# What to work on:
Exactly the lines from the start of the data through the line containing "let (p, c) := c.vec Role.p (r.map" should be output, with both ends kept and nothing added.

# Input for this task:
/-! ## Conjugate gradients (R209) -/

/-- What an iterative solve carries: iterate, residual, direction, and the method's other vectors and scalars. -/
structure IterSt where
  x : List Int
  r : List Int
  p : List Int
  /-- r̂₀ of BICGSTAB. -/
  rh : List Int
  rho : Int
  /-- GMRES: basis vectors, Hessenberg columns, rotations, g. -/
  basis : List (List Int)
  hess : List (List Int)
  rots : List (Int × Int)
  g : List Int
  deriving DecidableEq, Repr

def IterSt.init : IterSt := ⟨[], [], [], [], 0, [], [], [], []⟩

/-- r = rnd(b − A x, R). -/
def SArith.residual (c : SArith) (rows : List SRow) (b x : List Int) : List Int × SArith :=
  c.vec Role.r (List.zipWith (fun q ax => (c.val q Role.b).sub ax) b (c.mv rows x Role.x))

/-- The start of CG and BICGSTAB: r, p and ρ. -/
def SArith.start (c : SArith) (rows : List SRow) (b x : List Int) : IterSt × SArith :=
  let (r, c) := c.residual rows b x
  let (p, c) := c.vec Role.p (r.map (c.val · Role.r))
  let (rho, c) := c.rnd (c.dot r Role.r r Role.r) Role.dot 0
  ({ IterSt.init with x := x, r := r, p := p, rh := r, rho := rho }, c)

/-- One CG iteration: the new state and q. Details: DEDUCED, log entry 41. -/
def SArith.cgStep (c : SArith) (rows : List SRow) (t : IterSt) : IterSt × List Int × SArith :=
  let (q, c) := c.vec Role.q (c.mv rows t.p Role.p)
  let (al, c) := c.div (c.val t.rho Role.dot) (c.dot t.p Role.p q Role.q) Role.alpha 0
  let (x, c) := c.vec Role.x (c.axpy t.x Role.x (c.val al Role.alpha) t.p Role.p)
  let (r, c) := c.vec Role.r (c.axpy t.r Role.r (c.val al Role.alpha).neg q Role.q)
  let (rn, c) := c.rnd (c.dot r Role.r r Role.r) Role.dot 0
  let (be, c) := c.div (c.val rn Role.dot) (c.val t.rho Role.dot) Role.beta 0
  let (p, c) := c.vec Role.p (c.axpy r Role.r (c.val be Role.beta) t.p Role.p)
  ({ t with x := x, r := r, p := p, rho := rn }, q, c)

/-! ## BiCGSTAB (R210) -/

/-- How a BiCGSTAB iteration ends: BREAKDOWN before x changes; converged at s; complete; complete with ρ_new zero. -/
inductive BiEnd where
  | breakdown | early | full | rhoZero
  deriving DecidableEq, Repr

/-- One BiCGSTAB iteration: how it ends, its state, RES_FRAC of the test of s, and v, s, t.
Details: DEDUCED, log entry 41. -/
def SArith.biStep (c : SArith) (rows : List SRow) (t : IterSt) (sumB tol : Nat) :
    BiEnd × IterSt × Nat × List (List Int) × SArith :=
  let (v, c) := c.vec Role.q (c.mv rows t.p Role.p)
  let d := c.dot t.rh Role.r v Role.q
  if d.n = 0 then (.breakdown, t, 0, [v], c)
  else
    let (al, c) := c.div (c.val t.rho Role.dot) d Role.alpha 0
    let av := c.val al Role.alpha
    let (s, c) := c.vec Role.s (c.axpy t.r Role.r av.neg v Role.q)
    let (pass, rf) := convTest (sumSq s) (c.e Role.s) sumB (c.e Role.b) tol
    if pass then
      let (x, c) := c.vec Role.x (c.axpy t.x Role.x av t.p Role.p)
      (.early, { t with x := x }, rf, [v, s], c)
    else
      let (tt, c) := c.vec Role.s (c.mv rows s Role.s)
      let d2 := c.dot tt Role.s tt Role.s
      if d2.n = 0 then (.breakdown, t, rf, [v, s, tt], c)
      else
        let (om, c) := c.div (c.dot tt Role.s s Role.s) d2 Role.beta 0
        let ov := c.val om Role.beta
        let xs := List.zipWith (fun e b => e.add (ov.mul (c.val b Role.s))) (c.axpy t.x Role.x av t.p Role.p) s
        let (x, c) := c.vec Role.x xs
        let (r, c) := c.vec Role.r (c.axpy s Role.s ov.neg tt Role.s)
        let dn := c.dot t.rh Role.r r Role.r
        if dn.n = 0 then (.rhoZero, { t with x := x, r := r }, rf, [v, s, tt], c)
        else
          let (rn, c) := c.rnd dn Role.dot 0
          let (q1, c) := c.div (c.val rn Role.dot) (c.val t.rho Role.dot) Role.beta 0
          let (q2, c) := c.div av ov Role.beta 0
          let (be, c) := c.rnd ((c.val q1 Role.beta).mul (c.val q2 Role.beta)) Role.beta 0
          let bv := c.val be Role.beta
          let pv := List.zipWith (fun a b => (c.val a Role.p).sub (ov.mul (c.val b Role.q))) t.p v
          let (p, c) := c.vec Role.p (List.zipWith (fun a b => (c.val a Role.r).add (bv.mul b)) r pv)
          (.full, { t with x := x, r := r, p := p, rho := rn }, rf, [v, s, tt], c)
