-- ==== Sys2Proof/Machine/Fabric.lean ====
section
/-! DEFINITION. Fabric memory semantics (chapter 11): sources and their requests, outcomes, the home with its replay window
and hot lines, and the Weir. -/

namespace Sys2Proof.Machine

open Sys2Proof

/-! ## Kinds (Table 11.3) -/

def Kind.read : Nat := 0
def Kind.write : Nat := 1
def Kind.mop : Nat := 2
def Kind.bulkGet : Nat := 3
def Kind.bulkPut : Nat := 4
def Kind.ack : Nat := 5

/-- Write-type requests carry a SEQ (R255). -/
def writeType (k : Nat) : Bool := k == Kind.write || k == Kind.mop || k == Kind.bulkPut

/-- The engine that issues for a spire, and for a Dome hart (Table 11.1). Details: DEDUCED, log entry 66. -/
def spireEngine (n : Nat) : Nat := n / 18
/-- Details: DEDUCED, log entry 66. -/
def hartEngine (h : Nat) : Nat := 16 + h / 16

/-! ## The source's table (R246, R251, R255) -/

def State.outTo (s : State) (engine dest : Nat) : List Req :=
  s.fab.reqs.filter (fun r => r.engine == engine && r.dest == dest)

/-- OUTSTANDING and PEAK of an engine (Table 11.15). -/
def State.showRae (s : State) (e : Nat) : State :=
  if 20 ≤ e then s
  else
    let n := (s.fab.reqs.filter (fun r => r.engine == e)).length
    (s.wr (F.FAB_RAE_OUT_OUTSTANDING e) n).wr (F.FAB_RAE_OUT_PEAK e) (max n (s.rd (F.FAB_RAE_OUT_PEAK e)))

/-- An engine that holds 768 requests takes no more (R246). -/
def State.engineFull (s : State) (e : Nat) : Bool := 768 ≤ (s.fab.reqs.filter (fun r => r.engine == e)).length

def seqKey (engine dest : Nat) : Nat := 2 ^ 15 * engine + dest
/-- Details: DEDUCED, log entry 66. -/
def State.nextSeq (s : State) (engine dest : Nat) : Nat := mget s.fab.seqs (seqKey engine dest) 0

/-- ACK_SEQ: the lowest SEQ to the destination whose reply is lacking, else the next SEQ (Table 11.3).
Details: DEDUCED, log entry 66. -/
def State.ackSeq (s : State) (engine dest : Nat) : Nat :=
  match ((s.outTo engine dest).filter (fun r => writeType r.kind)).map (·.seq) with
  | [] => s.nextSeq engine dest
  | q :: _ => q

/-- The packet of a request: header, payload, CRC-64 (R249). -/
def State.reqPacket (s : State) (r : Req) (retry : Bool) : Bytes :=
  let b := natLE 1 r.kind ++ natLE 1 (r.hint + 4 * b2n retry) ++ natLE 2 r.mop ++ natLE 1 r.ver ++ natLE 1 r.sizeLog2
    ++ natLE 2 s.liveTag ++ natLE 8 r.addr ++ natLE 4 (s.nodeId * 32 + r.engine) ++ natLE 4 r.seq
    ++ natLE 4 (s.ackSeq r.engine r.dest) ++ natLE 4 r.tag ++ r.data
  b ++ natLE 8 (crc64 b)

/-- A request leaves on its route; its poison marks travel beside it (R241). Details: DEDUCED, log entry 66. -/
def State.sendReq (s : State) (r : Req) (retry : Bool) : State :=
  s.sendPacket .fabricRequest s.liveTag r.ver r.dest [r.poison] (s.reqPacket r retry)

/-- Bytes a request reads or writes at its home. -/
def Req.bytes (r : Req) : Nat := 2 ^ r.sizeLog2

# Response to the task:
/-! ## Conjugate gradients (R209) -/

/-- What an iterative solve carries: iterate, residual, direction, and the method's other vectors and scalars. -/
structure IterSt where
  x : List Int
  r : List Int
  p : List Int
  /-- r̂₀ of BICGSTAB. -/
  rh : List Int
  rho : Int
  /-- GMRES: basis vectors, Hessenberg columns, rotations, g. -/
  basis : List (List Int)
  hess : List (List Int)
  rots : List (Int × Int)
  g : List Int
  deriving DecidableEq, Repr

def IterSt.init : IterSt := ⟨[], [], [], [], 0, [], [], [], []⟩

/-- r = rnd(b − A x, R). -/
def SArith.residual (c : SArith) (rows : List SRow) (b x : List Int) : List Int × SArith :=
  c.vec Role.r (List.zipWith (fun q ax => (c.val q Role.b).sub ax) b (c.mv rows x Role.x))

/-- The start of CG and BICGSTAB: r, p and ρ. -/
def SArith.start (c : SArith) (rows : List SRow) (b x : List Int) : IterSt × SArith :=
  let (r, c) := c.residual rows b x
  let (p, c) := c.vec Role.p (r.map (c.val · Role.r))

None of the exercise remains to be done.